- [EXERCISE INSTRUCTIONS] In the data below, find each line containing the string "contains" and return it.
*** GIVEN DATA ***
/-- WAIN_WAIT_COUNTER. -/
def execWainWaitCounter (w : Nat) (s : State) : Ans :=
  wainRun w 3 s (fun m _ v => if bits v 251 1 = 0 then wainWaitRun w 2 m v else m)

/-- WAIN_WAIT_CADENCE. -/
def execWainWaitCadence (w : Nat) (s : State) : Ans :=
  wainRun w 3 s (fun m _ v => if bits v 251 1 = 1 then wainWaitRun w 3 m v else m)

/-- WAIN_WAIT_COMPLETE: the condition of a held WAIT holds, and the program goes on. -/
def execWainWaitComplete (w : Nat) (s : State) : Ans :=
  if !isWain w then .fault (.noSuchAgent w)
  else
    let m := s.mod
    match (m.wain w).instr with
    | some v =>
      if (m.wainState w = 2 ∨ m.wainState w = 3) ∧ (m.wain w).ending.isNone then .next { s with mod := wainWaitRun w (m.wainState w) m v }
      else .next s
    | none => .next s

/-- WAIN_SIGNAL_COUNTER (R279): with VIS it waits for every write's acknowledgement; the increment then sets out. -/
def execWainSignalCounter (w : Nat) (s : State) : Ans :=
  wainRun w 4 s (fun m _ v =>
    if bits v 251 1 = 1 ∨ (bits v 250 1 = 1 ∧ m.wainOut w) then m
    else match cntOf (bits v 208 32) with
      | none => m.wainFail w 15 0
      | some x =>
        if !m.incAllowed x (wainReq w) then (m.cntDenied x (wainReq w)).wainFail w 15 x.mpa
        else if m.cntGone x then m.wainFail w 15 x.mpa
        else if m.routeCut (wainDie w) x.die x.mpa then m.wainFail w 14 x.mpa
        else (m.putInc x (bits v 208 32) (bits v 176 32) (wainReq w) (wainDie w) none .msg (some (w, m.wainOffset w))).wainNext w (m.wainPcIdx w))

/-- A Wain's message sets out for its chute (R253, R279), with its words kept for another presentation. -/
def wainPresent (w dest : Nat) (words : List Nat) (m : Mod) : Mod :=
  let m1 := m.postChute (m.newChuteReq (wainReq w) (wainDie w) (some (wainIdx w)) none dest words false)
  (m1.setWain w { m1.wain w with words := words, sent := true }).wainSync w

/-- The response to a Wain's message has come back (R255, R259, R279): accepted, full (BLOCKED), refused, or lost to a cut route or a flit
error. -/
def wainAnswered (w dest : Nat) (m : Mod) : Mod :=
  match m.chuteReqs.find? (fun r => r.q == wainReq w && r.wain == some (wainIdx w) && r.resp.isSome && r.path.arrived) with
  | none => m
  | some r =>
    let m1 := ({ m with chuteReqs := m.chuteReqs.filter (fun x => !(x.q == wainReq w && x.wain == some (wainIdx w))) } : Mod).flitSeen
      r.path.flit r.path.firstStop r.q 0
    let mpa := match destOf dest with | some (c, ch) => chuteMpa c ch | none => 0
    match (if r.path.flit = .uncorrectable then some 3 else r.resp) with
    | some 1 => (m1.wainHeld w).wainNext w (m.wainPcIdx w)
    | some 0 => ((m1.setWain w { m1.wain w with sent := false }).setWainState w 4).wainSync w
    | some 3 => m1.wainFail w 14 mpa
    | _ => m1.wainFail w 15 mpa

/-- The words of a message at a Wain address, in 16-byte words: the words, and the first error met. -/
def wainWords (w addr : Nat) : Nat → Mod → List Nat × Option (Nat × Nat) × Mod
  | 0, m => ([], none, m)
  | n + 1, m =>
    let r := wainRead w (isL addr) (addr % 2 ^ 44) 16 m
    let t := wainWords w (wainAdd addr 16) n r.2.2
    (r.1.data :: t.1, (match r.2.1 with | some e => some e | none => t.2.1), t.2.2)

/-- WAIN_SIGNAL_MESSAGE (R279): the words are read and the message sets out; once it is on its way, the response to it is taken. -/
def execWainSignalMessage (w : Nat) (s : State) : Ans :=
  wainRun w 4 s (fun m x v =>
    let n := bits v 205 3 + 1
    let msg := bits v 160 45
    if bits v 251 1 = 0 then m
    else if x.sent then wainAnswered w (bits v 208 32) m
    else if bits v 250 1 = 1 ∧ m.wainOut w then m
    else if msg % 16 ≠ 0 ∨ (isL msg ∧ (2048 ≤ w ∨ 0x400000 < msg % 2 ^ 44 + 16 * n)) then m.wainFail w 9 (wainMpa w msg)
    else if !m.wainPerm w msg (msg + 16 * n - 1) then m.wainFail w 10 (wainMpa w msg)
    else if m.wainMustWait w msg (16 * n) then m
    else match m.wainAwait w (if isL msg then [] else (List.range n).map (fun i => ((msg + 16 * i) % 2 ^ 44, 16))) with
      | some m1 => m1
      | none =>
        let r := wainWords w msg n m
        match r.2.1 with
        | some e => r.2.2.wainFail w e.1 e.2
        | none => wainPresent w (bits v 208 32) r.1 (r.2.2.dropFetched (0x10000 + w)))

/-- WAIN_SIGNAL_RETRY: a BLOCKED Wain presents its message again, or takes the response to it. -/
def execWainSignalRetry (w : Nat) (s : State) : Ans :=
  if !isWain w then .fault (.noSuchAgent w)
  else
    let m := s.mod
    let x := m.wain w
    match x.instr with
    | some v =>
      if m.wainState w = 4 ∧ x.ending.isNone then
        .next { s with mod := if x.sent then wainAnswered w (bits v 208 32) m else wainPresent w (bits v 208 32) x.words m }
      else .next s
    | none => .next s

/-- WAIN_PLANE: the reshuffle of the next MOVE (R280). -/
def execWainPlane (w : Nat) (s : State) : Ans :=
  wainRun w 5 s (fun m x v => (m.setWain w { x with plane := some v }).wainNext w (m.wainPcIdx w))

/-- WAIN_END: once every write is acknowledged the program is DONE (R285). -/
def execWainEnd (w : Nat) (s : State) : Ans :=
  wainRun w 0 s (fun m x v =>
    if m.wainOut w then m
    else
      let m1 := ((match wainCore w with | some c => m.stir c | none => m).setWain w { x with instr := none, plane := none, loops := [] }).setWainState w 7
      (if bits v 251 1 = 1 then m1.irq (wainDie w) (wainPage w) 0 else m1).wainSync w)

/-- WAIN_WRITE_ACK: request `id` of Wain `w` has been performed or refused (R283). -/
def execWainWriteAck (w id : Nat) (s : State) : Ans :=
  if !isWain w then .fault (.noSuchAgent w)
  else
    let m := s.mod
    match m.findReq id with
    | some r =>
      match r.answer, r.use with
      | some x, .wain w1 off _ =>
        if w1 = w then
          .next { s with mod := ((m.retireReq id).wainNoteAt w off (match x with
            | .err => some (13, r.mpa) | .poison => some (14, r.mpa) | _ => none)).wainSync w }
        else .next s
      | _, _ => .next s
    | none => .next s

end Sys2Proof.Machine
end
*** End of GIVEN DATA ***
*** GIVEN DATA ***
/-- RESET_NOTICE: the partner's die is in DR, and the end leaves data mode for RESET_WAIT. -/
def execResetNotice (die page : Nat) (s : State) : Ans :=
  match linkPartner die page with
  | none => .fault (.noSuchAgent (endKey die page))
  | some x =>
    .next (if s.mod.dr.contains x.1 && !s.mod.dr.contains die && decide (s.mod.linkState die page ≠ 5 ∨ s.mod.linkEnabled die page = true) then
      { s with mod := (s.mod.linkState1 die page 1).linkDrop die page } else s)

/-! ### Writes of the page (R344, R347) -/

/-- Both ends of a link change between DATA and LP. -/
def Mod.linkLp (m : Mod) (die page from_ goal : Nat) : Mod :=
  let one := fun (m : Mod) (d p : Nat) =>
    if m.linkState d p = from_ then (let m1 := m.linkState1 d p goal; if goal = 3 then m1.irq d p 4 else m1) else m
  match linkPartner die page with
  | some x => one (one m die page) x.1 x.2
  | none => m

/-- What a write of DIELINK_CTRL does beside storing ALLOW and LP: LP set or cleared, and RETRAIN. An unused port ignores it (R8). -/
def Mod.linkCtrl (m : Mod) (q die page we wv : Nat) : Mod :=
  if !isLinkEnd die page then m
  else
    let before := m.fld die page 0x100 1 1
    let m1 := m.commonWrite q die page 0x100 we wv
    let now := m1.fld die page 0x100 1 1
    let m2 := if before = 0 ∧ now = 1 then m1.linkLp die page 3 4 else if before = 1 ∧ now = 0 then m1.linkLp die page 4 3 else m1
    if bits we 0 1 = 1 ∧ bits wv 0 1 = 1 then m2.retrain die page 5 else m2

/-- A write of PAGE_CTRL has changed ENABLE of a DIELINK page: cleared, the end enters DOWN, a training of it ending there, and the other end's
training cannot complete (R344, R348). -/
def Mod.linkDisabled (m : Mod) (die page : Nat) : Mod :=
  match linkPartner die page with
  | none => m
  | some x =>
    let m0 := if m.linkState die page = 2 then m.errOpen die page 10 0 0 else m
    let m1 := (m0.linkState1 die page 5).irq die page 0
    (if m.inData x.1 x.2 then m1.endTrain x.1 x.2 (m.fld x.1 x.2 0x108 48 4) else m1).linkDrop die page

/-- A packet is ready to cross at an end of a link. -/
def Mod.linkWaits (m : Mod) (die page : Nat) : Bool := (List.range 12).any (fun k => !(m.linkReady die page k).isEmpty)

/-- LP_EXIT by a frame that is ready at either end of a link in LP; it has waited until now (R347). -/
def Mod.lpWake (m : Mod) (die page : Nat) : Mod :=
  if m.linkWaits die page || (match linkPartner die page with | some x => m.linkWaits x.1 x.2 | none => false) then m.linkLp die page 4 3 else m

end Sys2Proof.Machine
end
*** End of GIVEN DATA ***
*** GIVEN DATA ***
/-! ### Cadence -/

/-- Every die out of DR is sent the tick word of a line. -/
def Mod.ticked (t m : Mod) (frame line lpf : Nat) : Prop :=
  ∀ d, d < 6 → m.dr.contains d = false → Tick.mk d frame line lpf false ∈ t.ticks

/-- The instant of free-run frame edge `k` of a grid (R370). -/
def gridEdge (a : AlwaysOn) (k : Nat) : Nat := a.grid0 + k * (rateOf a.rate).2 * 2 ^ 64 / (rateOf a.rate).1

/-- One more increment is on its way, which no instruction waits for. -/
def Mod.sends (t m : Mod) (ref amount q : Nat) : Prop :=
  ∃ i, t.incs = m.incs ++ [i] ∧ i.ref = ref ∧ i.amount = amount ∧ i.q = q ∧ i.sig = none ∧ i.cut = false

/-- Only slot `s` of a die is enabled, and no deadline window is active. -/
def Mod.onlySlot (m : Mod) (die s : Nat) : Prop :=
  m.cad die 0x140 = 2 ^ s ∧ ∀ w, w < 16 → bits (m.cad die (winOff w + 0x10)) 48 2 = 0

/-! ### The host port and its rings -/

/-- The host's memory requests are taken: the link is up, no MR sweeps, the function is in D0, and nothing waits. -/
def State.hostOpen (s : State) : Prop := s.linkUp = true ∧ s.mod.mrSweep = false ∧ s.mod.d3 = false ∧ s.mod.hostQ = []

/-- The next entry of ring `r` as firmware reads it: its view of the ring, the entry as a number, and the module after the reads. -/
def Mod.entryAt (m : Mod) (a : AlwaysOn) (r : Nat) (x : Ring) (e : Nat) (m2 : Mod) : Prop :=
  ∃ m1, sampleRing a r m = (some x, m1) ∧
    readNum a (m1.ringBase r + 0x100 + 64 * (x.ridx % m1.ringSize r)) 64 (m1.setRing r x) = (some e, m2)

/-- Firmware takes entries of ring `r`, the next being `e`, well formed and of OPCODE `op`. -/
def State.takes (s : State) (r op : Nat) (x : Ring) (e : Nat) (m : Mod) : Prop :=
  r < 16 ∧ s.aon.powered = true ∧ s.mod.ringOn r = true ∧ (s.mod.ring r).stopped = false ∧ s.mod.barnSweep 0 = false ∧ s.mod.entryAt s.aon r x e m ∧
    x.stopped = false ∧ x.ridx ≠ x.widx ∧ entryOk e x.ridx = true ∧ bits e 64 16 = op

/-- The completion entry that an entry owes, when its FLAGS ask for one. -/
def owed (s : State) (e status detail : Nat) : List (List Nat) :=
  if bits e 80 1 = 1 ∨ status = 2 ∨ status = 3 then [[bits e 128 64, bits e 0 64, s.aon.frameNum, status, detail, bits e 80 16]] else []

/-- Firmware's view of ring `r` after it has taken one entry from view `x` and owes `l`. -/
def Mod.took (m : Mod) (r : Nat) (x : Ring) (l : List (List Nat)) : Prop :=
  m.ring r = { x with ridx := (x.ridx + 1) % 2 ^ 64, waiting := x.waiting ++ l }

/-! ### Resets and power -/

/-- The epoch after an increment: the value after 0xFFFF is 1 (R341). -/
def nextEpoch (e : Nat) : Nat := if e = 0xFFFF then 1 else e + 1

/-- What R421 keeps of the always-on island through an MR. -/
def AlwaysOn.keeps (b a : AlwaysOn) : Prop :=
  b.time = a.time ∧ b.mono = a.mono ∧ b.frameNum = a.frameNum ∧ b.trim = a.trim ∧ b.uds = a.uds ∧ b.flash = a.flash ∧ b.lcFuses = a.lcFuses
*** End of GIVEN DATA ***
- [REPLY]
    .next (if s.mod.dr.contains x.1 && !s.mod.dr.contains die && decide (s.mod.linkState die page ≠ 5 ∨ s.mod.linkEnabled die page = true) then
  ∀ d, d < 6 → m.dr.contains d = false → Tick.mk d frame line lpf false ∈ t.ticks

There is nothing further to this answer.